▶ WORK TO COMPLETE
Extract all lines from the data beneath that include the word "execLoopSoftware".
++++
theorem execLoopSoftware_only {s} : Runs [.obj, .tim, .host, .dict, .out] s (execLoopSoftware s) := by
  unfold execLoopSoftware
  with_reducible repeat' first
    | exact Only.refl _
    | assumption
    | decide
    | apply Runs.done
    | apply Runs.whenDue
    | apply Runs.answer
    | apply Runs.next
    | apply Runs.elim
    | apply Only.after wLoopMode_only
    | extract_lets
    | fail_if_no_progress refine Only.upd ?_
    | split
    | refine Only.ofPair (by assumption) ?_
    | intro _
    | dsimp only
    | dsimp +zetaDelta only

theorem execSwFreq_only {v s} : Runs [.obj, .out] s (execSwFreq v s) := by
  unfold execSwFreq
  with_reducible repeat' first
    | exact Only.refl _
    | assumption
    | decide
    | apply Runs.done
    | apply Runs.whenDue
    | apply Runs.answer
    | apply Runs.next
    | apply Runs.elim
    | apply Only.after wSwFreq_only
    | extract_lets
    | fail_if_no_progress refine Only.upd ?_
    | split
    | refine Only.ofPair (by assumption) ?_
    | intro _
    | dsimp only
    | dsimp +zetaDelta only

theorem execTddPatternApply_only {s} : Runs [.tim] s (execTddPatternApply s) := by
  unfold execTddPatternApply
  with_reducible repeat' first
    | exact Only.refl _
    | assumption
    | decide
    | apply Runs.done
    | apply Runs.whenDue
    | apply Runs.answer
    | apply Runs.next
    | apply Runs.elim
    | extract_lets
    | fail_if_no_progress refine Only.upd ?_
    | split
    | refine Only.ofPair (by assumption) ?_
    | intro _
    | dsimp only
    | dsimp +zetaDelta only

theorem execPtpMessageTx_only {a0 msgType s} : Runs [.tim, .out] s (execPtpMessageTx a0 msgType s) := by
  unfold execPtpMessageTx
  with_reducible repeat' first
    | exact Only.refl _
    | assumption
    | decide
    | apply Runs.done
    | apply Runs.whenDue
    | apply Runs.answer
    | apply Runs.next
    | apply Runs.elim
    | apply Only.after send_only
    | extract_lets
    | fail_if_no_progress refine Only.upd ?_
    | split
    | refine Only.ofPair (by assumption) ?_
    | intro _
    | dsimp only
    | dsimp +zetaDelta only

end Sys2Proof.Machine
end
++++
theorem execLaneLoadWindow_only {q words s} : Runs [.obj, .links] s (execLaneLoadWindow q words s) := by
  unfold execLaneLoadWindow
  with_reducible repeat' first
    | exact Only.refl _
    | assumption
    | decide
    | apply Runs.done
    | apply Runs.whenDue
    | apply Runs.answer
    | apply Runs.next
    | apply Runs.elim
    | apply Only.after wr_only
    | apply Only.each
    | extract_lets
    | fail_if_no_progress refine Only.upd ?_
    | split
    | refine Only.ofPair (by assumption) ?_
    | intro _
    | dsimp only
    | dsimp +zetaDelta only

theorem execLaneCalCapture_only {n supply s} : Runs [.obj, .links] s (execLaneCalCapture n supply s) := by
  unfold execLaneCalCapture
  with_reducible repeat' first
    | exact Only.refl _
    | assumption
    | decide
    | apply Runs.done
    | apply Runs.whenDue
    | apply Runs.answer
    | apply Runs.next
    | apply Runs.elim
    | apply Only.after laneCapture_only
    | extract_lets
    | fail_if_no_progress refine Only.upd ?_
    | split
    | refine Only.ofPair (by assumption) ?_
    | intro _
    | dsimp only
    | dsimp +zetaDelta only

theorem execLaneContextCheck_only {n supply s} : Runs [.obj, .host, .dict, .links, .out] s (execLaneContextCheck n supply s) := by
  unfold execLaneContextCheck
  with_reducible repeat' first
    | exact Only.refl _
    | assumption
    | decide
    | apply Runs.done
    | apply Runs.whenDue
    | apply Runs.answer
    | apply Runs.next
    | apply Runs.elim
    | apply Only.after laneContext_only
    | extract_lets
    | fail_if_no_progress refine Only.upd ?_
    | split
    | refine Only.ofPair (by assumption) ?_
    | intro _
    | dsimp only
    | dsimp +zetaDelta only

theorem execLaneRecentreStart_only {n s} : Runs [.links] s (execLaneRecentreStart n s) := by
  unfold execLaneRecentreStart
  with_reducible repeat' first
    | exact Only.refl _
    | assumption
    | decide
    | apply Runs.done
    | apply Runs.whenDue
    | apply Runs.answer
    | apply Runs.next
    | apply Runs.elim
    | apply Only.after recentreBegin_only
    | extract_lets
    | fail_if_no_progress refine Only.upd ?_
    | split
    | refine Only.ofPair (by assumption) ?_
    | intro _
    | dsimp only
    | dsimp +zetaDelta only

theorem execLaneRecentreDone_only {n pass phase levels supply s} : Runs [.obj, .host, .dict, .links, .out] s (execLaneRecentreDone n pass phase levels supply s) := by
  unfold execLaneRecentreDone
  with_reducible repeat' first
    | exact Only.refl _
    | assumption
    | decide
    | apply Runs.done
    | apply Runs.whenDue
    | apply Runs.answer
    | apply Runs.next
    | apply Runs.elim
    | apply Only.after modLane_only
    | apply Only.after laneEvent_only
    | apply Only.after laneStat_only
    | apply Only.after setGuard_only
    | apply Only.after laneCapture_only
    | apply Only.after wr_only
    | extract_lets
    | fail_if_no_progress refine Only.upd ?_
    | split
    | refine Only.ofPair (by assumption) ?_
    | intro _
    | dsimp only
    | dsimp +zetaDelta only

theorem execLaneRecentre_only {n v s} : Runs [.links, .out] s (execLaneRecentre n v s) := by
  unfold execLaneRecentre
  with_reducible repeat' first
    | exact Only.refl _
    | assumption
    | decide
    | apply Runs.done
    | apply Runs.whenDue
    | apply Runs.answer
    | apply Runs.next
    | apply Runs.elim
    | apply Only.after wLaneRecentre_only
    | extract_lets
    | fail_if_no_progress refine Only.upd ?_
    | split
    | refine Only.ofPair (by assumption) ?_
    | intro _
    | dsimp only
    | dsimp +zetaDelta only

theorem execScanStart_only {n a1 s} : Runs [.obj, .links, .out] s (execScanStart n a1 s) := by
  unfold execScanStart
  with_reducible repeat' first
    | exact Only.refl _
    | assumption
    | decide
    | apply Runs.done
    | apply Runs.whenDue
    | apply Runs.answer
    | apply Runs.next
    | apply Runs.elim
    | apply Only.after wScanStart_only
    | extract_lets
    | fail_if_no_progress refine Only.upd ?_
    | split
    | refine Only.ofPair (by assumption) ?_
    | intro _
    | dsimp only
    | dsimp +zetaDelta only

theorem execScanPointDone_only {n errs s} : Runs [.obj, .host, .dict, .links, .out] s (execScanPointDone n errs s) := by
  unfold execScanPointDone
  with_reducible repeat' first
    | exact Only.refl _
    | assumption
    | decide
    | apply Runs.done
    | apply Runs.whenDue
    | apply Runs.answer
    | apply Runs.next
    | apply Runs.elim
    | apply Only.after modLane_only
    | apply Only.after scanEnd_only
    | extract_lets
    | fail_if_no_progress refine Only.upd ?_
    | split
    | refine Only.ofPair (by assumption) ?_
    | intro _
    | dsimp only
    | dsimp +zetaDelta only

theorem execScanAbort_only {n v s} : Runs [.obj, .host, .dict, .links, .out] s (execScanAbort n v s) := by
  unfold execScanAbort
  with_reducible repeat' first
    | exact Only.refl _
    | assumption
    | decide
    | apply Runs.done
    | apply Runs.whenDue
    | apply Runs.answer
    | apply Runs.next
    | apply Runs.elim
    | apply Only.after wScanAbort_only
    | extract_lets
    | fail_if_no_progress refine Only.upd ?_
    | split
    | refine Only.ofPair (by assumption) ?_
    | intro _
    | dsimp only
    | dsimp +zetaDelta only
++++
▶ REPLY TO THE EXERCISE
theorem execLoopSoftware_only {s} : Runs [.obj, .tim, .host, .dict, .out] s (execLoopSoftware s) := by
  unfold execLoopSoftware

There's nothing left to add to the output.